In every Being there's a mixture of bound and infinite. What causes that mixture is the desirability of the One. That's why desire or eros is foundational to Platonic metaphysics. Desire is a condition of existence. Two opposites desire to come back to one thing. We see this at the material level with the desirability of the man/woman partnership and we see it in the evolution of matter toward spirit, or the desire for matter to be spiritualised.
The three graces and the soul’s journey
The sun moves down and then back up, it ascends and descends. The soul is analogous to the sun, as it too is at the centre of our world and it also has periods of flourishing and diminishing.
The Good bestows its bounty on lower beings through a kind of overflowing or emanation, which produces a vivifying rapture or conversion, whereby lower beings are drawn back into heaven and rejoin the Gods.

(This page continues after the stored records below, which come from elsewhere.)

theorem read_append (x y : Bytes) (k : Nat) :
    get (x ++ y) k = if (∃ e ∈ x, e.1 = k) then get x k else get y k := by
  induction x with
  | nil => simp
  | cons e t ih =>
    obtain ⟨a, v⟩ := e
    by_cases h : a = k
    · simp [get, Sparse.read, h]
    · have hs : (∃ e ∈ (a, v) :: t, e.1 = k) ↔ ∃ e ∈ t, e.1 = k := by
        constructor
        · rintro ⟨e, he, hk⟩
          rcases List.mem_cons.1 he with rfl | he
          · exact absurd hk h
          · exact ⟨e, he, hk⟩
        · rintro ⟨e, he, hk⟩
          exact ⟨e, by simp [he], hk⟩
      have h1 : get ((a, v) :: t ++ y) k = get (t ++ y) k := by simp [get, Sparse.read, h]
      have h2 : get ((a, v) :: t) k = get t k := by simp [get, Sparse.read, h]
      rw [h1, h2, ih]
      simp only [hs]

theorem get_of_no_key (m : Bytes) (k : Nat) (h : ∀ e ∈ m, e.1 ≠ k) : get m k = 0 := by
  induction m with
  | nil => rfl
  | cons e t ih =>
    obtain ⟨a, v⟩ := e
    have : a ≠ k := h (a, v) (by simp)
    simp only [get, Sparse.read, if_neg this]
    exact ih fun e he => h e (by simp [he])

theorem get_filter (m : Bytes) (p : Nat → Bool) (k : Nat) :
    get (m.filter fun e => p e.1) k = if p k then get m k else 0 := by
  induction m with
  | nil => simp [get, Sparse.read]
  | cons e t ih =>
    obtain ⟨a, v⟩ := e
    simp only [List.filter_cons]
    by_cases h : a = k
    · subst h
      split
      · rename_i hp; simp_all [get, Sparse.read]
      · rename_i hp
        rw [ih]
        simp_all
    · split
      · simp only [get, Sparse.read, if_neg h] at *
        exact ih
      · rw [ih]; simp [get, Sparse.read, h]

theorem get_listed (a : Nat) (l : List Byte) (k : Nat) :
    get (listed a l) k = if a ≤ k ∧ k < a + l.length then l.getD (k - a) 0 else 0 := by
  induction l generalizing a with
  | nil => simp [listed, get, Sparse.read]
  | cons b bs ih =>
    simp only [listed, List.length_cons]
    by_cases hk : k = a
    · subst hk
      split
      · rename_i hb
        rw [ih]; simp [hb]
      · simp [get, Sparse.read]
    · have hstep : get (listed (a + 1) bs) k = if a ≤ k ∧ k < a + (bs.length + 1) then (b :: bs).getD (k - a) 0 else 0 := by
        rw [ih]
        by_cases h1 : a + 1 ≤ k ∧ k < a + 1 + bs.length
        · rw [if_pos h1, if_pos (by omega)]
          have : k - a = (k - (a + 1)) + 1 := by omega
          rw [this, List.getD_cons_succ]
        · rw [if_neg h1, if_neg (by omega)]
      split
      · exact hstep
      · rw [← hstep]
        have hk' : ¬ a = k := fun e => hk e.symm
        simp [get, Sparse.read, hk']

/-- A byte read after bytes are written. -/
theorem get_setN (m : Bytes) (a : Nat) (l : List Byte) (k : Nat) :
    get (m.setN a l) k = if a ≤ k ∧ k < a + l.length then l.getD (k - a) 0 else get m k := by
  have hlo := get_filter m (fun x => decide (x < a)) k
  have hhi := get_filter m (fun x => decide (a + l.length ≤ x)) k
  have hmid := get_listed a l k
  simp only [decide_eq_true_eq] at hlo hhi
  simp only [setN]
  rw [read_append, read_append]
  by_cases hin : a ≤ k ∧ k < a + l.length
  · have h1 : ¬ ∃ e ∈ m.filter (fun e => decide (e.1 < a)), e.1 = k := by
      rintro ⟨e, he, rfl⟩
      simp only [List.mem_filter, decide_eq_true_eq] at he
      omega
    rw [if_pos hin]
    by_cases hno : ∃ e ∈ m.filter (fun e => decide (e.1 < a)) ++ listed a l, e.1 = k
    · rw [if_pos hno, if_neg h1, hmid, if_pos hin]
    · rw [if_neg hno]
      rw [hhi, if_neg (by omega)]
      have h2 : ∀ e ∈ listed a l, e.1 ≠ k := fun e he hek => hno ⟨e, by simp [he], hek⟩
      have h3 := get_of_no_key _ _ h2
      rw [hmid, if_pos hin] at h3
      exact h3.symm
  · rw [if_neg hin]
    by_cases hlt : k < a
    · by_cases hx : ∃ e ∈ m.filter (fun e => decide (e.1 < a)), e.1 = k
      · rw [if_pos (by obtain ⟨e, he, h⟩ := hx; exact ⟨e, by simp only [List.mem_append]; exact Or.inl he, h⟩), if_pos hx, hlo, if_pos hlt]
      · have h3 := get_of_no_key (m.filter fun e => decide (e.1 < a)) k fun e he hek => hx ⟨e, he, hek⟩
        rw [hlo, if_pos hlt] at h3
        have h4 : ¬ a + l.length ≤ k := by omega
        rw [if_neg hx, hmid, if_neg hin, hhi, if_neg h4, h3, ite_self]
    · have h1 : ¬ ∃ e ∈ m.filter (fun e => decide (e.1 < a)), e.1 = k := by
        rintro ⟨e, he, rfl⟩
        simp only [List.mem_filter, decide_eq_true_eq] at he
        omega
      have h2 : ¬ ∃ e ∈ listed a l, e.1 = k := by
        rintro ⟨e, he, rfl⟩
        have := mem_listed _ _ _ he
        omega
      have h3 : ¬ ∃ e ∈ (m.filter (fun e => decide (e.1 < a)) ++ listed a l), e.1 = k := by
        rintro ⟨e, he, hek⟩
        rcases List.mem_append.1 he with he | he
        · exact h1 ⟨e, he, hek⟩
        · exact h2 ⟨e, he, hek⟩
      rw [if_neg h3, hhi, if_pos (by omega)]

theorem get_part (m : Bytes) (a n k : Nat) (h1 : a ≤ k) (h2 : k < a + n) : get (m.part a n) k = get m k := by
  have := get_filter m (fun x => decide (a ≤ x) && decide (x < a + n)) k
  simp only [part]
  rw [this]
  simp [h1, h2]

end Bytes

/-! ### Lengths -/

@[simp] theorem leBytes_length (n v : Nat) : (leBytes n v).length = n := by
  induction n generalizing v with
  | zero => rfl
  | succ n ih => simp [leBytes, ih]

@[simp] theorem zeros_length (n : Nat) : (zeros n).length = n := by simp [zeros]

@[simp] theorem padTo_length (n : Nat) (l : List Byte) : (padTo n l).length = n := by simp [padTo]; omega

@[simp] theorem slice_length (l : List Byte) (off n : Nat) : (slice l off n).length = n := by simp [slice]

end Sys2Proof
end

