/-- A field of another register, or bits beside the field, read after the field is set. -/
theorem State.fld_setFld_ne (s : State) (p : Nat) (f : Fld) (v q : Nat) (g : Fld) (hg : g.lo + g.width ≤ 32)
    (h : keyOf g q ≠ keyOf f p ∨ f.lo + f.width ≤ g.lo ∨ g.lo + g.width ≤ f.lo) : (s.setFld p f v).fld q g = s.fld q g := by
  simp only [State.fld, State.rd_setFld]
  by_cases hk : keyOf g q = keyOf f p
  · have h' := h.resolve_left (fun hn => hn hk)
    rw [if_pos hk, Word.bits_setBits_of_disjoint _ _ _ _ _ _ hg h', hk]
  · rw [if_neg hk]

/-- Keys of different pages differ. -/
theorem keyOf_ne_of_page {f g : Fld} {p q : Nat} (hf : f.off < 0x1000) (hg : g.off < 0x1000) (h : p ≠ q) : keyOf f p ≠ keyOf g q := by
  simp only [keyOf]; omega

/-- Keys of different offsets differ. -/
theorem keyOf_ne_of_off {f g : Fld} {p q : Nat} (hf : f.off < 0x1000) (hg : g.off < 0x1000) (h : f.off ≠ g.off) : keyOf f p ≠ keyOf g q := by
  simp only [keyOf]; omega

theorem State.fld_lt (s : State) (p : Nat) (f : Fld) : s.fld p f < 2 ^ f.width := Word.bits_lt _ _ _

/-- A one-bit field is 0 or 1. -/
theorem State.on_eq_false (s : State) (p : Nat) (f : Fld) (h : f.width = 1) : s.on p f = false ↔ s.fld p f = 0 := by
  have := State.fld_lt s p f
  rw [h] at this
  simp only [State.on, decide_eq_false_iff_not]
  omega

@[simp] theorem State.on_eq_true (s : State) (p : Nat) (f : Fld) : s.on p f = true ↔ s.fld p f = 1 := by simp [State.on]

/-! ### Events -/

/-- A raised event sets its bit; only the pending latches change beside it. -/
theorem State.raise_regs (s : State) (p : Nat) (e : Fld) : (s.raise p e).regs = (s.setFld p e 1).regs := noteRise_regs _ _ _

theorem State.rd_raise (s : State) (p : Nat) (e : Fld) (a : Nat) : (s.raise p e).rd a = (s.setFld p e 1).rd a :=
  State.rd_congr (State.raise_regs s p e) a

theorem State.fld_raise (s : State) (p : Nat) (e : Fld) (q : Nat) (g : Fld) : (s.raise p e).fld q g = (s.setFld p e 1).fld q g :=
  State.fld_congr (State.raise_regs s p e) q g

theorem State.rd_raise_ne (s : State) (p : Nat) (e : Fld) (a : Nat) (h : a ≠ keyOf e p) : (s.raise p e).rd a = s.rd a := by
  rw [State.rd_raise, State.rd_setFld_ne _ _ _ _ _ h]

theorem State.fld_raise_ne (s : State) (p : Nat) (e : Fld) (q : Nat) (g : Fld) (hg : g.lo + g.width ≤ 32)
    (h : keyOf g q ≠ keyOf e p ∨ e.lo + e.width ≤ g.lo ∨ g.lo + g.width ≤ e.lo) : (s.raise p e).fld q g = s.fld q g := by
  rw [State.fld_raise, State.fld_setFld_ne _ _ _ _ _ _ hg h]

theorem State.fld_raise_same (s : State) (p : Nat) (e : Fld) (h : e.lo + e.width ≤ 32) (hw : e.width = 1) : (s.raise p e).fld p e = 1 := by
  rw [State.fld_raise, State.fld_setFld_same _ _ _ _ h, hw]; rfl

/-- Raising an event changes nothing of the mode, access and commit state but the pending latches. -/
theorem State.raise_ctl (s : State) (p : Nat) (e : Fld) : ∃ l, (s.raise p e).ctl = { s.ctl with latches := l } := by
  simp only [State.raise, noteRise]
  repeat' split
  all_goals exact ⟨_, rfl⟩

theorem State.rd_raiseIf (s : State) (c : Bool) (p : Nat) (e : Fld) (a : Nat) :
    (s.raiseIf c p e).rd a = if c then (s.raise p e).rd a else s.rd a := by
  simp only [State.raiseIf]; split <;> rfl

/-! ### Counts -/

theorem State.fld_countBy_same (s : State) (p : Nat) (f : Fld) (n : Nat) (h : f.lo + f.width ≤ 32) :
    (s.countBy p f n).fld p f = min (s.fld p f + n) (2 ^ f.width - 1) := by
  have h1 : 0 < 2 ^ f.width := Nat.two_pow_pos _
  rw [State.countBy, State.fld_setFld_same _ _ _ _ h, Nat.mod_eq_of_lt (by omega)]

theorem State.fld_countBy_ne (s : State) (p : Nat) (f : Fld) (n q : Nat) (g : Fld) (hg : g.lo + g.width ≤ 32)
    (h : keyOf g q ≠ keyOf f p ∨ f.lo + f.width ≤ g.lo ∨ g.lo + g.width ≤ f.lo) : (s.countBy p f n).fld q g = s.fld q g :=
  State.fld_setFld_ne _ _ _ _ _ _ hg h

This process can be summarized as: Procession — conversion/rapture — return.
Florentine Platonists Marsilio Ficino and Pico della Mirandola often used the three graces as an exemplary triad, an archetype on which other triads of Neoplatonism appeared to be modelled because every triad is governed by procession, rapture and return. It is an axiom of Platonic Theology that every god exerts his power in a triadic rhythm.
“He that understands profoundly and clearly how the unity of Venus is unfolded in the trinity of the Graces, and the unit of Necessity in the trinity of the Fates, and the unity of Saturn in the trinity of Jupiter, Neptune, and Pluto, knows the proper way of proceeding in Orphic theology.”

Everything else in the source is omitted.